┌────────
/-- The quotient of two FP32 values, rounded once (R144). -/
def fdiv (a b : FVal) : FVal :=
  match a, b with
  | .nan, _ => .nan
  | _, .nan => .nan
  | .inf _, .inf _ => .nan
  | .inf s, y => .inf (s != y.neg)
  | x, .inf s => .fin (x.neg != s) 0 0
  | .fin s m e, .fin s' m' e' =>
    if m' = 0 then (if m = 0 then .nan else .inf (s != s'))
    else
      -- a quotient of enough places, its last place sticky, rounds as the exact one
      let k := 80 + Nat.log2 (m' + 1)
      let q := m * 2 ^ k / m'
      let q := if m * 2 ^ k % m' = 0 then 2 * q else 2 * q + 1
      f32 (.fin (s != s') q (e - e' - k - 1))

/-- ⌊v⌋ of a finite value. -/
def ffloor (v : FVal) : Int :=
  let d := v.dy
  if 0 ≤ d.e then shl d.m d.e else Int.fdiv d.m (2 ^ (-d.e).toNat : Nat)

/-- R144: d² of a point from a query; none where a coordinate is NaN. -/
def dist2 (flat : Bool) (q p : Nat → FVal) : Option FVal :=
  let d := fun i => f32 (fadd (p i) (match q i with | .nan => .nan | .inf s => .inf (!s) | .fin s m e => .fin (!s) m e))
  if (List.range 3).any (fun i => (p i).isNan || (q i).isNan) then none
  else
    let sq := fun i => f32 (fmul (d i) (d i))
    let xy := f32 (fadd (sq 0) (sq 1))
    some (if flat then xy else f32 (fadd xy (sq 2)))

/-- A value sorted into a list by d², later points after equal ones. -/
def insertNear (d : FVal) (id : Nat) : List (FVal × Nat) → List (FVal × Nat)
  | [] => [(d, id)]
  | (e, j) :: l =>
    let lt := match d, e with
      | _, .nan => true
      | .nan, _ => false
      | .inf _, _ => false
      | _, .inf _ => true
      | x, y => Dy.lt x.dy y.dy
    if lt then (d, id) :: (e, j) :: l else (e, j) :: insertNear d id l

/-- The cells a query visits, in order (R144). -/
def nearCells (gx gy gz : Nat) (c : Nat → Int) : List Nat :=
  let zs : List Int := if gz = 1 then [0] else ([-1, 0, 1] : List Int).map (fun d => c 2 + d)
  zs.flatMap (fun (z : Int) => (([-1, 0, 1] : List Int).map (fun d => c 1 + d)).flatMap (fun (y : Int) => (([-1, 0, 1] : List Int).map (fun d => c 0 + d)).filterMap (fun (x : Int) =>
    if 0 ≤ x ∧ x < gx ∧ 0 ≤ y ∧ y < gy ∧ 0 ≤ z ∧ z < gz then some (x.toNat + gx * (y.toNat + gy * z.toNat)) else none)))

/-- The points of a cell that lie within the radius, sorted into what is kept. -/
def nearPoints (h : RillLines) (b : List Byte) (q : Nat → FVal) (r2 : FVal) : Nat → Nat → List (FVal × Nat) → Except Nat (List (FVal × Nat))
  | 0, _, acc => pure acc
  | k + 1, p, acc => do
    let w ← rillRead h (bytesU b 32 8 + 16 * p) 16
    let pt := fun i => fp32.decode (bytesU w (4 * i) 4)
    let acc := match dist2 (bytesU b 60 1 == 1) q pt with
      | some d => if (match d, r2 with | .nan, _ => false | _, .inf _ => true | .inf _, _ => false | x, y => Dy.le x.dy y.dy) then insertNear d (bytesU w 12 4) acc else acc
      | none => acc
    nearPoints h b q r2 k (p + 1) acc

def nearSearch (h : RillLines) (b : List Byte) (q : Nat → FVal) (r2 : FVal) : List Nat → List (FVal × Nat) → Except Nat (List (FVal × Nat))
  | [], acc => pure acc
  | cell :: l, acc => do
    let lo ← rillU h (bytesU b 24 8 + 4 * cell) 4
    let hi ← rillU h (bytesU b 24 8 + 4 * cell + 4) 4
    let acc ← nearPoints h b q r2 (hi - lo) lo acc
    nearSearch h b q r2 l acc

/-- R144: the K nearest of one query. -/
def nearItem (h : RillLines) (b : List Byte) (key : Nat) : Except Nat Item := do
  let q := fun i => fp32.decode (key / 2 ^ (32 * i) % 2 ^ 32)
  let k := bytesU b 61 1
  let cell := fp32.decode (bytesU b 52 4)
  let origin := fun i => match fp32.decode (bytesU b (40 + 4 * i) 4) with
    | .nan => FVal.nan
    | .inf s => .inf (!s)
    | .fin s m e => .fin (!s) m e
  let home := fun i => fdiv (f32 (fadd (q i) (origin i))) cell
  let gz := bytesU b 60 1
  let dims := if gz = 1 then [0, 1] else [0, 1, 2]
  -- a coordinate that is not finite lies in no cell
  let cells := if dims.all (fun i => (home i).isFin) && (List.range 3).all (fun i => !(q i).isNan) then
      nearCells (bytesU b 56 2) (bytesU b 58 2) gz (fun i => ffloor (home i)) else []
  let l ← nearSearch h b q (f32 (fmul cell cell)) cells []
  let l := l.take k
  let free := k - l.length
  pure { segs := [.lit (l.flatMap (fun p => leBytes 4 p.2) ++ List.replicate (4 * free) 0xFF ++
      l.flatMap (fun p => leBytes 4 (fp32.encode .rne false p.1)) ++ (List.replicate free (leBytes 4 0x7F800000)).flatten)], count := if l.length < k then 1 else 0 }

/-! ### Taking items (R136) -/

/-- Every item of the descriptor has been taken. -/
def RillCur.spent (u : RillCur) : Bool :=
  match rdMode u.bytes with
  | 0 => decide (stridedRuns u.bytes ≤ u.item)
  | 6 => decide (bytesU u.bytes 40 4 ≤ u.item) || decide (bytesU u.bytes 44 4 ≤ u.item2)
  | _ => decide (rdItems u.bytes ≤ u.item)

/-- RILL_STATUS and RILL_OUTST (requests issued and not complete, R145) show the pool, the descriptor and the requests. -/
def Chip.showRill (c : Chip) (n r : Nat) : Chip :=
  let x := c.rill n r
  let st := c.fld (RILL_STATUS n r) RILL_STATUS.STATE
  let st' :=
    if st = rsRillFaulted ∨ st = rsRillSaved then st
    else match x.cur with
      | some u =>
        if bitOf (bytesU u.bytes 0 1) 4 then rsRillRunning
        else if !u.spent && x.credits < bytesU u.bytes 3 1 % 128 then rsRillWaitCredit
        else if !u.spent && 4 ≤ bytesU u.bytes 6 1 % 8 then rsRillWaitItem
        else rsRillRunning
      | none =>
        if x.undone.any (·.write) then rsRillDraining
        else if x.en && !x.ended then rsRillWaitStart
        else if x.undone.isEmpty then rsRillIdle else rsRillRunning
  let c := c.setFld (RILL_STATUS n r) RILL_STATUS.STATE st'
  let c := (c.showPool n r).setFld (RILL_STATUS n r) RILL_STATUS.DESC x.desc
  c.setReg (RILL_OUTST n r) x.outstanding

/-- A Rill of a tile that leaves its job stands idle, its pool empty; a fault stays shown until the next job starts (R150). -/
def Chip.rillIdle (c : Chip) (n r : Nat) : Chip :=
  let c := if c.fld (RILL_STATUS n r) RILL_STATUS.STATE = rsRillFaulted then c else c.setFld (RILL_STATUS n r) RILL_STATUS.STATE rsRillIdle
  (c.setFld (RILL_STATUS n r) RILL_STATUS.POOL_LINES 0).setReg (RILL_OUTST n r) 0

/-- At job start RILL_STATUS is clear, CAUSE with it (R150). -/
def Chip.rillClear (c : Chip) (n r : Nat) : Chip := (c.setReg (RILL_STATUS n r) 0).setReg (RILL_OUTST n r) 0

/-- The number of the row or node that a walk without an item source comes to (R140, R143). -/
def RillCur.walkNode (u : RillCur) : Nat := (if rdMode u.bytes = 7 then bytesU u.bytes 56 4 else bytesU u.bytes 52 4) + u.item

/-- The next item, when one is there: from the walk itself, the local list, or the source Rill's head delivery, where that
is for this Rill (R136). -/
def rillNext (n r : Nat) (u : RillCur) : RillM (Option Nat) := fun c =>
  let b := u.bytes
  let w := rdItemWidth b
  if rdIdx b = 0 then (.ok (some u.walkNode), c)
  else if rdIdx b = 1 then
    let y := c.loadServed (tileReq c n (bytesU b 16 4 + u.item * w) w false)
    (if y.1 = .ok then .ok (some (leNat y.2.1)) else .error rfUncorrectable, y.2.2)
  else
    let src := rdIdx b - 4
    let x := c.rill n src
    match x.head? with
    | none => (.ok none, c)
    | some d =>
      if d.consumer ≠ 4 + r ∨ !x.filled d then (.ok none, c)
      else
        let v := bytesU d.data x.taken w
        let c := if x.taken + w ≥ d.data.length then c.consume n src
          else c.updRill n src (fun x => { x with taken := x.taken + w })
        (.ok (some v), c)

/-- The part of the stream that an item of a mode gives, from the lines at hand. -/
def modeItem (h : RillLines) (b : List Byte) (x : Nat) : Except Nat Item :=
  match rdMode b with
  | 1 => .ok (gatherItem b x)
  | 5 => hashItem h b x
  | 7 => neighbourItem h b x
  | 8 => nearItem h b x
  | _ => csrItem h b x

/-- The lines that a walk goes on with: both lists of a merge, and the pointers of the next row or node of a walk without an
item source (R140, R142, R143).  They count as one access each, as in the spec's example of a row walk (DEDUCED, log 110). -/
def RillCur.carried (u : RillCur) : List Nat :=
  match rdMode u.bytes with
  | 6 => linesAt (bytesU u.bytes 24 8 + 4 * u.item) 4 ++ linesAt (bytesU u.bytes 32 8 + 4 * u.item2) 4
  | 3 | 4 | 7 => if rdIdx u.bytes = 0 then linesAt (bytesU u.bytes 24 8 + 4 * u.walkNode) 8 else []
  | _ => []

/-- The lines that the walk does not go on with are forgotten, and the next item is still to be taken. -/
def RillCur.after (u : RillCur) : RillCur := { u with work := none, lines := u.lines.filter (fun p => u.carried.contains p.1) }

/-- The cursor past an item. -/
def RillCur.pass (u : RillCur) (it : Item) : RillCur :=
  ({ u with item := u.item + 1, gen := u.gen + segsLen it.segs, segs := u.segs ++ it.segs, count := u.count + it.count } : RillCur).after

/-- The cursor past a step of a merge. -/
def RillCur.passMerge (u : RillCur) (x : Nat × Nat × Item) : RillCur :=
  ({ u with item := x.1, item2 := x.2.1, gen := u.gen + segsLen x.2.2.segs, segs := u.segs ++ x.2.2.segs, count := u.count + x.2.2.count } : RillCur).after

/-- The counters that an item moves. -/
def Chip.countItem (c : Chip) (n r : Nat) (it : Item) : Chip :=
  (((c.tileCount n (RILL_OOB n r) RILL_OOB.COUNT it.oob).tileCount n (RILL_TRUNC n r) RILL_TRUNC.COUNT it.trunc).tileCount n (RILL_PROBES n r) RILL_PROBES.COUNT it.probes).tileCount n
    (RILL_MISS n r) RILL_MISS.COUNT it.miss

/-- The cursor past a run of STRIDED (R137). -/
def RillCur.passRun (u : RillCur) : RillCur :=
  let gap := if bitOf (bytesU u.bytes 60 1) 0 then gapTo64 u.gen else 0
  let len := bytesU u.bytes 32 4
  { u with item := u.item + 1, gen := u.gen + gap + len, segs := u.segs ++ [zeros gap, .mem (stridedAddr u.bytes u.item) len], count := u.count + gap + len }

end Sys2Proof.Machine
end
└────────
▶ [ASSIGNMENT]: For the word "rdIdx", return every line of the records that holds it.

▶ [REPLY]:
  if rdIdx b = 0 then (.ok (some u.walkNode), c)
  else if rdIdx b = 1 then
    let src := rdIdx b - 4
  | 3 | 4 | 7 => if rdIdx u.bytes = 0 then linesAt (bytesU u.bytes 24 8 + 4 * u.walkNode) 8 else []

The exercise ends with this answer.